285 286 2015.12.25 10:14 0.2 -0.4 3.0 rain
286 287 2015.12.26 10:33 1.0 -0.2 2.7 rain
287 288 2015.12.27 10:30 2.1 0.8 rain
288 289 2015.12.28 10:21 2.7 1.0 2.7
289 290 2015.12.31 10:02 -1.2 -3.8
[290 rows x 7 columns]
And the 2015 CSV file did indeed have 290 rows of data.
For the 2016 file I got the following.
(dbd-3.13) PS R:\learn\dashboard> python data2db.py
1 -> F:\BaRKqgs\gdn\bark_gdn_2016.php
row_id datetime temperature dmin dmax condition humidity
0 291 2016.01.01 08:21 -2.7 -3.3 1.0
1 292 2016.01.02 09:36 -2.5 -3.3 fog
2 293 2016.01.04 10:42 0.4 -2.5 0.4 rain
3 294 2016.01.06 12:53 6.4 -0.4 7.0 rain
4 295 2016.01.09 09:50 1.1 -0.8 rain
.. ... ... ... ... ... ... ...
318 609 2016.12.27 08:54 2.4 -0.4 5.5 cloudy
319 610 2016.12.28 09:57 2.4 0.2 3.3 rain
320 611 2016.12.29 09:37 2.1 1.7 2.7
321 612 2016.12.30 09:33 2.0 0.7 4.2
322 613 2016.12.31 09:54 1.1 0.6 fog
[323 rows x 7 columns]
And, the 2016 CSV file, once I accounted for comments, did indeed have 323 rows of data.
Done
I think that’s it for this post. I will continue processing files until I have all the available data, to the end of August 2025, added to the database. May need to refactor to ensure the code doesn’t attempt to process September data. As I did for rainfall data, I will be adding another utility module to add a single instance of temperature/weather data to the database. And, I will need so data for testing purposes.
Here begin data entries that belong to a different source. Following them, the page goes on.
-- ==== Sys2Proof/Machine/AluReg.lean ====
section
/-! DEFINITION. The register ALU (46_alu_reg.md R120 to R132). Both operands are read before the destination is written;
only `add` and `sub` can trap. -/

namespace Sys2Proof.Machine

/-- `add` (R121): exact signed sum, trap on overflow. -/
def execAdd (rd rs rt : RegIdx) (s : State) : Host.Outcome State Fault Refusal :=
  trappingWrite rd ((s.reg rs).toInt + (s.reg rt).toInt) s

/-- `addu` (R122): sum modulo 2^32. -/
def execAddu (rd rs rt : RegIdx) (s : State) : Host.Outcome State Fault Refusal :=
  writeBack rd (s.reg rs + s.reg rt) s

/-- `sub` (R123): exact signed difference, trap on overflow. -/
def execSub (rd rs rt : RegIdx) (s : State) : Host.Outcome State Fault Refusal :=
  trappingWrite rd ((s.reg rs).toInt - (s.reg rt).toInt) s

/-- `subu` (R124): difference modulo 2^32. -/
def execSubu (rd rs rt : RegIdx) (s : State) : Host.Outcome State Fault Refusal :=
  writeBack rd (s.reg rs - s.reg rt) s

/-- `and` (R125). -/
def execAnd (rd rs rt : RegIdx) (s : State) : Host.Outcome State Fault Refusal :=
  writeBack rd (s.reg rs &&& s.reg rt) s

/-- `or` (R126). -/
def execOr (rd rs rt : RegIdx) (s : State) : Host.Outcome State Fault Refusal :=
  writeBack rd (s.reg rs ||| s.reg rt) s

/-- `xor` (R127). -/
def execXor (rd rs rt : RegIdx) (s : State) : Host.Outcome State Fault Refusal :=
  writeBack rd (s.reg rs ^^^ s.reg rt) s

/-- `nor` (R128): the complement of all 32 bits of the OR. -/
def execNor (rd rs rt : RegIdx) (s : State) : Host.Outcome State Fault Refusal :=
  writeBack rd (~~~(s.reg rs ||| s.reg rt)) s

/-- `slt` (R129): signed comparison. -/
def execSlt (rd rs rt : RegIdx) (s : State) : Host.Outcome State Fault Refusal :=
  writeBack rd (boolWord (lessSigned (s.reg rs) (s.reg rt))) s

/-- `sltu` (R130): unsigned comparison. -/
def execSltu (rd rs rt : RegIdx) (s : State) : Host.Outcome State Fault Refusal :=
  writeBack rd (boolWord (lessUnsigned (s.reg rs) (s.reg rt))) s

end Sys2Proof.Machine
end

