-- ==== Sys2Proof/Laws/Decode.lean ====
section
/-! SUPPORT. The fields of a packed word, the bytes of a word, and extraction against the opcode table's masks
(30_encoding.md R51 to R54). -/

namespace Sys2Proof

/-! ### Fields of a packed R-type word (R51) -/

section
variable (rs rt rd : RegIdx) (shamt : Shamt) (funct : Six)

@[simp] theorem opcodeOf_packR : opcodeOf (packR rs rt rd shamt funct) = 0#6 := by
  apply BitVec.eq_of_getLsbD_eq; intro i hi
  simp only [opcodeOf, packR, BitVec.getLsbD_extractLsb', BitVec.getLsbD_append]
  simp [show ¬ 26 + i < 6 by omega, show ¬ 26 + i - 6 < 5 by omega, show ¬ 26 + i - 6 - 5 < 5 by omega,
    show ¬ 26 + i - 6 - 5 - 5 < 5 by omega, show ¬ 26 + i - 6 - 5 - 5 - 5 < 5 by omega]

@[simp] theorem rsOf_packR : rsOf (packR rs rt rd shamt funct) = rs := by
  apply BitVec.eq_of_getLsbD_eq; intro i hi
  simp only [rsOf, packR, BitVec.getLsbD_extractLsb', BitVec.getLsbD_append]
  simp [show ¬ 21 + i < 6 by omega, show ¬ 21 + i - 6 < 5 by omega, show ¬ 21 + i - 6 - 5 < 5 by omega,
    show ¬ 21 + i - 6 - 5 - 5 < 5 by omega, show 21 + i - 6 - 5 - 5 - 5 = i by omega, hi]

@[simp] theorem rtOf_packR : rtOf (packR rs rt rd shamt funct) = rt := by
  apply BitVec.eq_of_getLsbD_eq; intro i hi
  simp only [rtOf, packR, BitVec.getLsbD_extractLsb', BitVec.getLsbD_append]
  simp [show ¬ 16 + i < 6 by omega, show ¬ 16 + i - 6 < 5 by omega, show ¬ 16 + i - 6 - 5 < 5 by omega,
    show 16 + i - 6 - 5 - 5 = i by omega, hi]

@[simp] theorem rdOf_packR : rdOf (packR rs rt rd shamt funct) = rd := by
  apply BitVec.eq_of_getLsbD_eq; intro i hi
  simp only [rdOf, packR, BitVec.getLsbD_extractLsb', BitVec.getLsbD_append]
  simp [show ¬ 11 + i < 6 by omega, show ¬ 11 + i - 6 < 5 by omega,
    show 11 + i - 6 - 5 = i by omega, hi]

@[simp] theorem shamtOf_packR : shamtOf (packR rs rt rd shamt funct) = shamt := by
  apply BitVec.eq_of_getLsbD_eq; intro i hi
  simp only [shamtOf, packR, BitVec.getLsbD_extractLsb', BitVec.getLsbD_append]
  simp [show ¬ 6 + i < 6 by omega, show 6 + i - 6 = i by omega, hi]

@[simp] theorem functOf_packR : functOf (packR rs rt rd shamt funct) = funct := by
  apply BitVec.eq_of_getLsbD_eq; intro i hi
  simp only [functOf, packR, BitVec.getLsbD_extractLsb', BitVec.getLsbD_append]
  simp [hi]

end

/-! ### Fields of a packed I-type word (R52) -/

section
variable (opcode : Six) (rs rt : RegIdx) (imm : Half)

@[simp] theorem opcodeOf_packI : opcodeOf (packI opcode rs rt imm) = opcode := by
  apply BitVec.eq_of_getLsbD_eq; intro i hi
  simp only [opcodeOf, packI, BitVec.getLsbD_extractLsb', BitVec.getLsbD_append]
  simp [show ¬ 26 + i < 16 by omega, show ¬ 26 + i - 16 < 5 by omega, show ¬ 26 + i - 16 - 5 < 5 by omega,
    show 26 + i - 16 - 5 - 5 = i by omega, hi]

@[simp] theorem rsOf_packI : rsOf (packI opcode rs rt imm) = rs := by
  apply BitVec.eq_of_getLsbD_eq; intro i hi
  simp only [rsOf, packI, BitVec.getLsbD_extractLsb', BitVec.getLsbD_append]
  simp [show ¬ 21 + i < 16 by omega, show ¬ 21 + i - 16 < 5 by omega,
    show 21 + i - 16 - 5 = i by omega, hi]

@[simp] theorem rtOf_packI : rtOf (packI opcode rs rt imm) = rt := by
  apply BitVec.eq_of_getLsbD_eq; intro i hi
  simp only [rtOf, packI, BitVec.getLsbD_extractLsb', BitVec.getLsbD_append]
  simp [show ¬ 16 + i < 16 by omega, show 16 + i - 16 = i by omega, hi]

@[simp] theorem immOf_packI : immOf (packI opcode rs rt imm) = imm := by
  apply BitVec.eq_of_getLsbD_eq; intro i hi
  simp only [immOf, packI, BitVec.getLsbD_extractLsb', BitVec.getLsbD_append]
  simp [hi]

end

/-! ### A word is the packing of its fields -/

theorem packI_fields (w : Word) : packI (opcodeOf w) (rsOf w) (rtOf w) (immOf w) = w := by
  apply BitVec.eq_of_getLsbD_eq; intro i hi
  simp only [packI, opcodeOf, rsOf, rtOf, immOf, BitVec.getLsbD_append, BitVec.getLsbD_extractLsb']
  by_cases h1 : i < 16
  · simp [h1]
  by_cases h2 : i < 21
  · simp [h1, show i - 16 < 5 by omega, show 16 + (i - 16) = i by omega]
  by_cases h3 : i < 26
  · simp [h1, show ¬ i - 16 < 5 by omega, show i - 16 - 5 < 5 by omega, show 21 + (i - 16 - 5) = i by omega]
  · simp [h1, show ¬ i - 16 < 5 by omega, show ¬ i - 16 - 5 < 5 by omega, show i - 16 - 5 - 5 < 6 by omega,
      show 26 + (i - 16 - 5 - 5) = i by omega]

theorem packR_fields {w : Word} (h : opcodeOf w = 0#6) :
    packR (rsOf w) (rtOf w) (rdOf w) (shamtOf w) (functOf w) = w := by
  apply BitVec.eq_of_getLsbD_eq; intro i hi
  simp only [packR, rsOf, rtOf, rdOf, shamtOf, functOf, BitVec.getLsbD_append, BitVec.getLsbD_extractLsb']
  by_cases h1 : i < 6
  · simp [h1]
  by_cases h2 : i < 11
  · simp [h1, show i - 6 < 5 by omega, show 6 + (i - 6) = i by omega]
  by_cases h3 : i < 16
  · simp [h1, show ¬ i - 6 < 5 by omega, show i - 6 - 5 < 5 by omega, show 11 + (i - 6 - 5) = i by omega]
  by_cases h4 : i < 21
  · simp [h1, show ¬ i - 6 < 5 by omega, show ¬ i - 6 - 5 < 5 by omega, show i - 6 - 5 - 5 < 5 by omega,
      show 16 + (i - 6 - 5 - 5) = i by omega]
  by_cases h5 : i < 26
  · simp [h1, show ¬ i - 6 < 5 by omega, show ¬ i - 6 - 5 < 5 by omega, show ¬ i - 6 - 5 - 5 < 5 by omega,
      show i - 6 - 5 - 5 - 5 < 5 by omega, show 21 + (i - 6 - 5 - 5 - 5) = i by omega]
  · have hb := congrArg (fun v => v.getLsbD (i - 26)) h
    simp only [opcodeOf, BitVec.getLsbD_extractLsb', show i - 26 < 6 by omega, show 26 + (i - 26) = i by omega] at hb
    simp at hb
    simp [h1, show ¬ i - 6 < 5 by omega, show ¬ i - 6 - 5 < 5 by omega, show ¬ i - 6 - 5 - 5 < 5 by omega,
      show ¬ i - 6 - 5 - 5 - 5 < 5 by omega, hb]

/-! ### Extraction and the table's masks (R54, R59) -/

theorem getLsbD_maskR (i : Nat) : (0xFC00003F : Word).getLsbD i = decide (i < 6 ∨ 26 ≤ i ∧ i < 32) := by
  by_cases h : i < 32
  · interval_cases i <;> decide
  · rw [BitVec.getLsbD_of_ge _ _ (by omega)]; symm; simp; omega

theorem getLsbD_maskI (i : Nat) : (0xFC000000 : Word).getLsbD i = decide (26 ≤ i ∧ i < 32) := by
  by_cases h : i < 32
  · interval_cases i <;> decide
  · rw [BitVec.getLsbD_of_ge _ _ (by omega)]; symm; simp; omega

/-- A word has an R-type row's pattern exactly when its opcode is 0 and its function code is the row's. -/
theorem and_maskR_eq_iff (w : Word) (f : Six) :
    w &&& 0xFC00003F = f.zeroExtend 32 ↔ opcodeOf w = 0#6 ∧ functOf w = f := by
  constructor
  · intro h
    constructor
    · apply BitVec.eq_of_getLsbD_eq; intro i hi
      have := congrArg (fun v => v.getLsbD (26 + i)) h
      simp only [BitVec.getLsbD_and, getLsbD_maskR] at this
      simp only [BitVec.getLsbD_setWidth, BitVec.getLsbD_of_ge f (26 + i) (by omega)] at this
      simpa [opcodeOf, hi, show 26 + i < 32 by omega] using this
    · apply BitVec.eq_of_getLsbD_eq; intro i hi
      have := congrArg (fun v => v.getLsbD i) h
      simp only [BitVec.getLsbD_and, getLsbD_maskR] at this
      simpa [functOf, hi, show i < 32 by omega] using this
  · rintro ⟨ho, rfl⟩
    apply BitVec.eq_of_getLsbD_eq; intro i hi
    simp only [BitVec.getLsbD_and, getLsbD_maskR]
    by_cases h1 : i < 6
    · simp [functOf, h1, hi]
    by_cases h2 : i < 26
    · simp [functOf, h1, show ¬ 26 ≤ i by omega]
    · have hb := congrArg (fun v => v.getLsbD (i - 26)) ho
      simp only [opcodeOf, BitVec.getLsbD_extractLsb', show i - 26 < 6 by omega, show 26 + (i - 26) = i by omega] at hb
      simp at hb
      simp [functOf, h1, hb]

/-- A word has an I-type row's pattern exactly when its opcode is the row's. -/
theorem and_maskI_eq_iff (w : Word) (o : Six) :
    w &&& 0xFC000000 = packI o 0 0 0 ↔ opcodeOf w = o := by
  constructor
  · intro h
    have := congrArg opcodeOf h
    rw [opcodeOf_packI] at this
    rw [← this]
    apply BitVec.eq_of_getLsbD_eq; intro i hi
    simp only [opcodeOf, BitVec.getLsbD_extractLsb', BitVec.getLsbD_and, getLsbD_maskI]
    simp [hi, show 26 + i < 32 by omega]
  · rintro rfl
    apply BitVec.eq_of_getLsbD_eq; intro i hi
    simp only [BitVec.getLsbD_and, getLsbD_maskI, packI, opcodeOf, BitVec.getLsbD_append, BitVec.getLsbD_extractLsb']
    by_cases h1 : i < 16
    · simp [h1, show ¬ 26 ≤ i by omega]
    by_cases h2 : i < 21
    · simp [h1, show ¬ 26 ≤ i by omega, show i - 16 < 5 by omega]
    by_cases h3 : i < 26
    · simp [h1, show ¬ 26 ≤ i by omega, show ¬ i - 16 < 5 by omega, show i - 16 - 5 < 5 by omega]
    · simp [h1, hi, show 26 ≤ i by omega, show ¬ i - 16 < 5 by omega, show ¬ i - 16 - 5 < 5 by omega, show i - 16 - 5 - 5 < 6 by omega,
        show 26 + (i - 16 - 5 - 5) = i by omega]

/-! ### The decoder on fields -/

theorem decodeWord_of_opcode_zero {w : Word} (h : opcodeOf w = 0#6) :
    decodeWord w = selectR (rsOf w) (rtOf w) (rdOf w) (shamtOf w) (functOf w) := by
  simp [decodeWord, fieldsOf, selectInstr, h]

theorem decodeWord_of_opcode_ne_zero {w : Word} (h : opcodeOf w ≠ 0#6) :
    decodeWord w = selectI (opcodeOf w) (rsOf w) (rtOf w) (immOf w) := by
  simp [decodeWord, fieldsOf, selectInstr, h]

theorem decodeWord_packR (rs rt rd : RegIdx) (shamt : Shamt) (funct : Six) :
    decodeWord (packR rs rt rd shamt funct) = selectR rs rt rd shamt funct := by
  rw [decodeWord_of_opcode_zero (opcodeOf_packR ..)]; simp

theorem decodeWord_packI {opcode : Six} (h : opcode ≠ 0#6) (rs rt : RegIdx) (imm : Half) :
    decodeWord (packI opcode rs rt imm) = selectI opcode rs rt imm := by
  rw [decodeWord_of_opcode_ne_zero (by simpa using h)]; simp

/-! ### Bytes -/

/-- The decoder on the four bytes of a word is the decoder on the word. -/
theorem decode_bytesOfWord (w : Word) (rest : List Byte) :
    decode (bytesOfWord w ++ rest) =
      match decodeWord w with
      | some i => .ok (i, rest)
      | none => .error (.invalidOperation w) := by
  cases h : decodeWord w <;>
    simp only [bytesOfWord, List.cons_append, List.nil_append, decode, Machine.wordOfBytes_byteOfWord, h]

theorem decodeTableWord_32 (w : Word) : decodeTableWord 32 w.toNat = decodeWord w := by
  have hw : BitVec.ofNat 32 (w.toNat % 2 ^ 32) = w := by
    rw [Nat.mod_eq_of_lt w.isLt]; simp
  have := decode_bytesOfWord w []
  rw [List.append_nil] at this
  unfold decodeTableWord
  rw [hw, this]
  cases decodeWord w <;> rfl

end Sys2Proof
end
Once that is done, I will start looking at ways to present the data in the dashboard.
Until next time, may things go smoothly with your coding efforts.
Resources
- SQLite ALTER TABLE
Addendum
I added temperature/weather data for all the remaining years to the temperature table. That includes 2025 to the end of August. At this point 5,199 rows in the table. I am thinking about starting on the utility to add daily temperature/weather data to the table. As mentioned above, will use September data to test the utility.